Department of Radiology, Massachusetts General Hospital and Harvard Medical School, 75 Blossom Court, Suite 248, Boston, MA 02114; Mass General Brigham Data Science Office (DSO), 100 Cambridge St, Boston, MA, US 02114.
Department of Radiology, Massachusetts General Hospital and Harvard Medical School, 75 Blossom Court, Suite 248, Boston, MA 02114.
Acad Radiol. 2023 Dec;30(12):2921-2930. doi: 10.1016/j.acra.2023.03.006. Epub 2023 Apr 3.
Suboptimal chest radiographs (CXR) can limit interpretation of critical findings. Radiologist-trained AI models were evaluated for differentiating suboptimal(sCXR) and optimal(oCXR) chest radiographs.

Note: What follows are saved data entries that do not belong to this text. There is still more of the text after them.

-- ==== Sys2Proof/Tests/Slice0.lean ====
section
/-! SUPPORT. Tests. Expected values come from the spec: its worked examples and vectors (spec/95_test_vectors.md, cited by
their ids) and its encodings, written out bit by bit. The last part shows, for every statement with hypotheses, states and
operands that meet them. -/

namespace Sys2Proof.Tests

open Sys2Proof Sys2Proof.Machine Sys2Proof.Claims

/-! ### Helpers -/

/-- The state an outcome goes on with, if it goes on. -/
def after : Host.Outcome State Fault Refusal → Option State
  | .next s => some s
  | .fault _ => none
  | .refused _ => none

/-- The reason of a refusal, if it is one. -/
def why : Host.Outcome State Fault Refusal → Option Refusal
  | .next _ => none
  | .fault _ => none
  | .refused r => some r

/-- Reset, with one display's cursor at (page, column). -/
def at_ (a : Display) (p : BitVec 3) (c : BitVec 8) : State :=
  { State.reset with dec := Decoder.reset.setCursor ⟨p, c⟩ a }

/-- Reset, with another configuration. -/
def conf (f : Settings → Settings) : State := { State.reset with cfg := f Settings.default }

/-- Reset, with one mirror byte. -/
def mirror (a : Display) (p c : Nat) (v : Byte) : State :=
  State.reset.setFb (Memory.write [] (fbAddr a p c) v) .enc

/-- A field of the next state. -/
def see {α : Type} (f : State → α) (o : Host.Outcome State Fault Refusal) : Option α := (after o).map f

/-- `CUR[a]` as (page, column) in decimal. -/
def cur (a : Display) (s : State) : Nat × Nat := ((s.dec.cursor a).page.toNat, (s.dec.cursor a).col.toNat)

/-- Both cursors. -/
def curs (s : State) : (Nat × Nat) × (Nat × Nat) := (cur .top s, cur .bottom s)

/-- The decoder under `COL_OVERFLOW` = refuse. -/
def strict (cfg : Settings) : Settings := { cfg with colOverflow := .refuse }

/-! ### Well-formedness: an ill-formed term for each check -/

theorem test_wf_addrOther_refuses_addrTop : (Instr.addrOther 0x3C [0x40]).wf = false := by decide
theorem test_wf_addrOther_refuses_addrBottom : (Instr.addrOther 0x3D []).wf = false := by decide
theorem test_wf_hdrOther_refuses_ctrl : (Instr.hdrOther .top 0x00 []).wf = false := by decide
theorem test_wf_hdrOther_refuses_data : (Instr.hdrOther .bottom 0x40 [1]).wf = false := by decide
theorem test_wf_run_refuses_empty : (Instr.run .top 0 0 []).wf = false := by decide
theorem test_wf_run_refuses_edge : (Instr.run .top 0 131 [1, 2]).wf = false := by decide
theorem test_wf_fbread_refuses_page : (Instr.fbread .dec .top 8 0).wf = false := by decide
theorem test_wf_fbwrite_refuses_column : (Instr.fbwrite .enc .top 0 132 1).wf = false := by decide
theorem test_wf_fbmaskwr_refuses_column : (Instr.fbmaskwr .enc .top 0 132 1 1).wf = false := by decide
theorem test_wf_pix2addr_refuses_x : (Instr.pix2addr 132 0).wf = false := by decide
theorem test_wf_pix2addr_refuses_y : (Instr.pix2addr 0 128).wf = false := by decide
theorem test_wf_addr2pix_refuses_bit : (Instr.addr2pix .top 0 8 0).wf = false := by decide
theorem test_wf_addr2pix_refuses_column : (Instr.addr2pix .top 0 0 132).wf = false := by decide
theorem test_wf_accum_refuses_offCanvas : (Instr.accum [⟨132, 0, true⟩]).wf = false := by decide
theorem test_wf_accum_refuses_repeat : (Instr.accum [⟨5, 0, true⟩, ⟨5, 0, false⟩]).wf = false := by decide
theorem test_wf_segupdate_refuses_offCanvas : (Instr.segupdate [⟨0, 128, true⟩]).wf = false := by decide
theorem test_wf_segupdate_refuses_repeat : (Instr.segupdate [⟨5, 0, true⟩, ⟨5, 0, true⟩]).wf = false := by decide
theorem test_wf_pack_refuses_column : (Instr.pack [131, 132]).wf = false := by decide
theorem test_wf_emit_refuses_length : (Instr.emit .top 0 0 0).wf = false := by decide
theorem test_wf_emit_refuses_edge : (Instr.emit .top 0 131 2).wf = false := by decide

Our IRB-approved study included 3278 CXRs from adult patients (mean age 55 ± 20 years) identified from a retrospective search of CXR in radiology reports from 5 sites. A chest radiologist reviewed all CXRs for the cause of suboptimality. The de-identified CXRs were uploaded into an AI server application for training and testing 5 AI models. The training set consisted of 2202 CXRs (n = 807 oCXR; n = 1395 sCXR) while 1076 CXRs (n = 729 sCXR; n = 347 oCXR) were used for testing. Data were analyzed with the Area under the curve (AUC) for the model's ability to classify oCXR and sCXR correctly.
For the two-class classification into sCXR or oCXR from all sites, for CXR with missing anatomy, AI had sensitivity, specificity, accuracy, and AUC of 78%, 95%, 91%, 0.87(95% CI 0.82-0.92), respectively. AI identified obscured thoracic anatomy with 91% sensitivity, 97% specificity, 95% accuracy, and 0.94 AUC (95% CI 0.90-0.97). Inadequate exposure with 90% sensitivity, 93% specificity, 92% accuracy, and AUC of 0.91 (95% CI 0.88-0.95). The presence of low lung volume was identified with 96% sensitivity, 92% specificity, 93% accuracy, and 0.94 AUC (95% CI 0.92-0.96). The sensitivity, specificity, accuracy, and AUC of AI in identifying patient rotation were 92%, 96%, 95%, and 0.94 (95% CI 0.91-0.98), respectively.
The radiologist-trained AI models can accurately classify optimal and suboptimal CXRs. Such AI models at the front end of radiographic equipment can enable radiographers to repeat sCXRs when necessary.
不完美的胸部 X 光片(CXR)可能会限制对关键发现的解读。经过放射科医生培训的人工智能模型已被用于区分不完美(sCXR)和完美(oCXR)的胸部 X 光片。
我们的机构审查委员会批准的研究包括从五个地点的放射科报告中回顾性搜索 CXR 中确定的 3278 例成人患者的 CXR(平均年龄 55 ± 20 岁)。一名胸部放射科医生对所有 CXR 进行了不完美原因的评估。将去识别的 CXR 上传到人工智能服务器应用程序中,用于训练和测试 5 个人工智能模型。训练集包括 2202 例 CXR(n = 807 oCXR;n = 1395 sCXR),而 1076 例 CXR(n = 729 sCXR;n = 347 oCXR)用于测试。使用曲线下面积(AUC)分析数据,以评估模型正确分类 oCXR 和 sCXR 的能力。
对于来自所有站点的 sCXR 或 oCXR 的双分类,对于缺少解剖结构的 CXR,AI 的敏感性、特异性、准确性和 AUC 分别为 78%、95%、91%和 0.87(95%CI 0.82-0.92)。AI 识别出胸部解剖结构模糊的敏感度为 91%,特异性为 97%,准确性为 95%,AUC 为 0.94(95%CI 0.90-0.97)。曝光不足的敏感度为 90%,特异性为 93%,准确性为 92%,AUC 为 0.91(95%CI 0.88-0.95)。低肺容量的存在以 96%的敏感度、92%的特异性、93%的准确性和 0.94 的 AUC(95%CI 0.92-0.96)来识别。AI 识别患者旋转的敏感性、特异性、准确性和 AUC 分别为 92%、96%、95%和 0.94(95%CI 0.91-0.98)。
经过放射科医生培训的人工智能模型可以准确地对完美和不完美的 CXR 进行分类。这种在放射设备前端的人工智能模型可以使放射技师在必要时重复拍摄不完美的 CXR。